High-er EdU-cationHigh-throughput screens for potential therapeutic agents targeting diseases that affect cell growth or division depend on assays that measure cell proliferation. Many of these are endpoint assays that measure cell number by determining metabolic activity, ATP content, or cellular biomass. However, while cell number partially indicates cell proliferation, it cannot distinguish effects on cell death from cell proliferation, nor does it indicate the cell cycle phase of samples. Proliferation can be more accurately determined by measuring DNA replication through incorporation of labeled nucleotides, such as 5-bromo-2′-deoxyuridine (BrdU), into newly synthesized DNA. BrdU incorporation can be detected by flow cytometry or microscopy, enabling the measurement of DNA synthesis in individual cells of a heterogeneous population.
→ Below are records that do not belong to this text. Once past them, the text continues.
/-- BROADCAST_GROUP_START: the n-th `.bc` instructions of a mask's members, all reached, start together with the tile that
the lowest engine reads, or each raises a broadcast mismatch; the members then run in ENGID order (R226, R237, R238, R394). -/
def execBroadcastGroupStart (cl : Nat) (mask : BitVec 4) (s : State) : Out :=
  match s.bcWaiting cl mask, (bcMembers cl mask).findSome? s.heldBc with
  | some _, _ => .next ((s.bcMember cl mask).getD s)
  | none, none => .next s
  | none, some h0 =>
    let names := s.bcNames cl h0.n 4 mask
    let held := (bcMembers cl names).filterMap fun id => (s.heldBc id).map fun h => (id, h)
    let all := (bcMembers cl names).all fun id => match s.heldBc id with | some h => h.n == h0.n | none => false
    let agree := held.all fun p => p.2.mask == h0.mask && p.2.fb == h0.fb
    match bcMembers cl names with
    | [] => .next s
    | src :: _ =>
      let tbn := match s.multiplyAt src with | some (_, f) => f.tb.toNat | none => 0
      let tb := s.tile src tbn
      let c := max (s.bcStart cl held) ((s.dom cl).cycleOf tb.since + 1)
      let full := tb.full && held.all fun p => match s.multiplyAt p.1 with
        | some (m, f) => !m.readsA || (s.tile p.1 f.ta.toNat).full
        | none => false
      let now := decide ((s.dom cl).tickOf c ≤ s.ptick) && s.lowestNow src
      let raiseAll (s : State) (l : List (EngId × (Nat × Nat))) : State :=
        l.foldl (fun (s : State) p => let e := s.engineAt p.1 c; takeException s p.1 e c p.2.1 p.2.2 e.pc) s
      let bad := held.filterMap fun p => (s.bcFault p.1 c tb).map fun x => (p.1, x)
      let start (s : State) (p : EngId × BcHold) : State := s.updEng p.1 fun e => { e with bc := some { p.2 with bus := some ⟨c, tb⟩ } }
      if !agree then
        event s (all && decide ((s.dom cl).tickOf (s.bcStart cl held) ≤ s.ptick)) (raiseAll s (held.map fun p => (p.1, bcMismatch held p.2)))
      else if !bad.isEmpty then event s (all && full && now) (raiseAll s bad)
      else event s (all && full && now) (held.foldl start s)

/-! ## Accumulators (R239, R240) -/

/-- An accumulator instruction waits for every earlier update to land (R45, R240). -/
def onAcc (f : LG) (s : State) (k : Engine → Nat → Fin 8 → Out) : Out :=
  onEngine s fun e c =>
    let i := idx8 f.d.toNat
    if c < e.zLand[i] then .next (holdOne s) else k e c i

/-- The engine with an accumulator replaced at the end of cycle `c`. -/
def Engine.setAcc (e : Engine) (i : Fin 8) (z : AMap AccElem) (c : Nat) : Engine :=
  { e with z := e.z.set i z, zLand := e.zLand.set i (c + 1) }

/-- zclr (R239). -/
def execZclr (f : LG) (s : State) : Out :=
  onAcc f s fun e c i => guarded s e c [] [] [] (finish s (e.setAcc i [] c) c f.imm.words f.stall.toNat [])

/-- The format zout reads out to (R239). -/
def zoutFmt (f : LG) : Nat := f.mod.toNat % 4 + 1

/-- The bytes zout writes, row by row (R87). -/
def accBytes (z : AMap AccElem) (fmt : Nat) : List Byte :=
  match floatOf fmt with
  | some g => (List.range 4096).flatMap fun n => bytesOf (elemBits fmt / 8) ((z.getD n .zero).out g)
  | none => []

/-- zout: reads an accumulator out to the own scratchpad (R239). -/
def execZout (f : LG) (s : State) : Out :=
  onAcc f s fun e c i =>
    let fmt := zoutFmt f
    let row := 64 * (elemBits fmt / 8)
    let k := rowCheck s e f 0x211 fmt row 0
    guarded s e c (rowReads e f) [] k.early <|
      match k.mem with
      | some (va, m) => .next (accessFault s e va m)
      | none =>
        if s.acquiring e ∨ s.shadowed s.cur s.nextId (s.scratchPas s.cur k.vas) then .next (holdOne s)
        else
          let (done, s0) := s.writtenBy (s.scratchPas s.cur k.vas) (64 * row) c
          let s1 := s0.writePieces (s.scratchPas s.cur k.vas) (accBytes e.z[i] fmt)
          let e1 := e.writing pathM f.cls.toNat c done
          finish s1 (if f.mod.getLsbD 2 then e1.setAcc i [] c else e1) c f.imm.words f.stall.toNat []

/-- Save slots of a cluster: 2 × (PARTW.acc − 16) (R239). -/
def saveSlots (partw : Word) : Nat := 2 * (fld partw 24 8 - 16)

/-- The physical address of a save slot of a cluster (R93, R94, R239). -/
def State.savePa (s : State) (id : EngId) (j : Nat) : Nat :=
  let p := (s.cluster id.cl).partw
  paOf id.slot (id.cluster * 0x1000000 + scrBase p + scrSize p + 0x100000 + j * 0x8000)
But this approach requires a monoclonal anti-BrdU antibody and antigen access induced by heat, acid, or nuclease treatment, which can be harsh on the samples and expensive for high-throughput screening applications. As an alternative, T. Gonda and colleagues at University of Queensland (Brisbane, Australia) have adapted the cell proliferation assay that is based on the incorporation of the novel nucleoside analog 5-ethynyl-2′-deoxyuridine (EdU). The alkyne-substituted nucleoside incorporated in DNA can be coupled with azide-substituted fluorescent dyes through a copper-catalyzed cycloaddition (CuAAC or “click ”) reaction that is rapid, highly specific, and involves minimal sample treatment. This less expensive protocol does not require commercial kits or custom reagents and is fully automated to work with 96-well plates in a high-throughput liquid handing system. Treated samples are analyzed in situ by high-content fluorescent microscopic imaging. The authors validated their method by assaying the proliferation of MCF10A mammary epithelial cells grown in various serum concentrations with or without epidermal growth factor (EGF), as well as treating the cells with various inhibitors of protein kinases in the EGF signaling pathway. When coupled with the DNA stain 4,6′-diamidino-2-phenylindole (DAPI), this adaptation of the EdU incorporation assay for DNA synthesis was demonstrated to be well-suited for analysis of cell proliferation in a high-throughput format.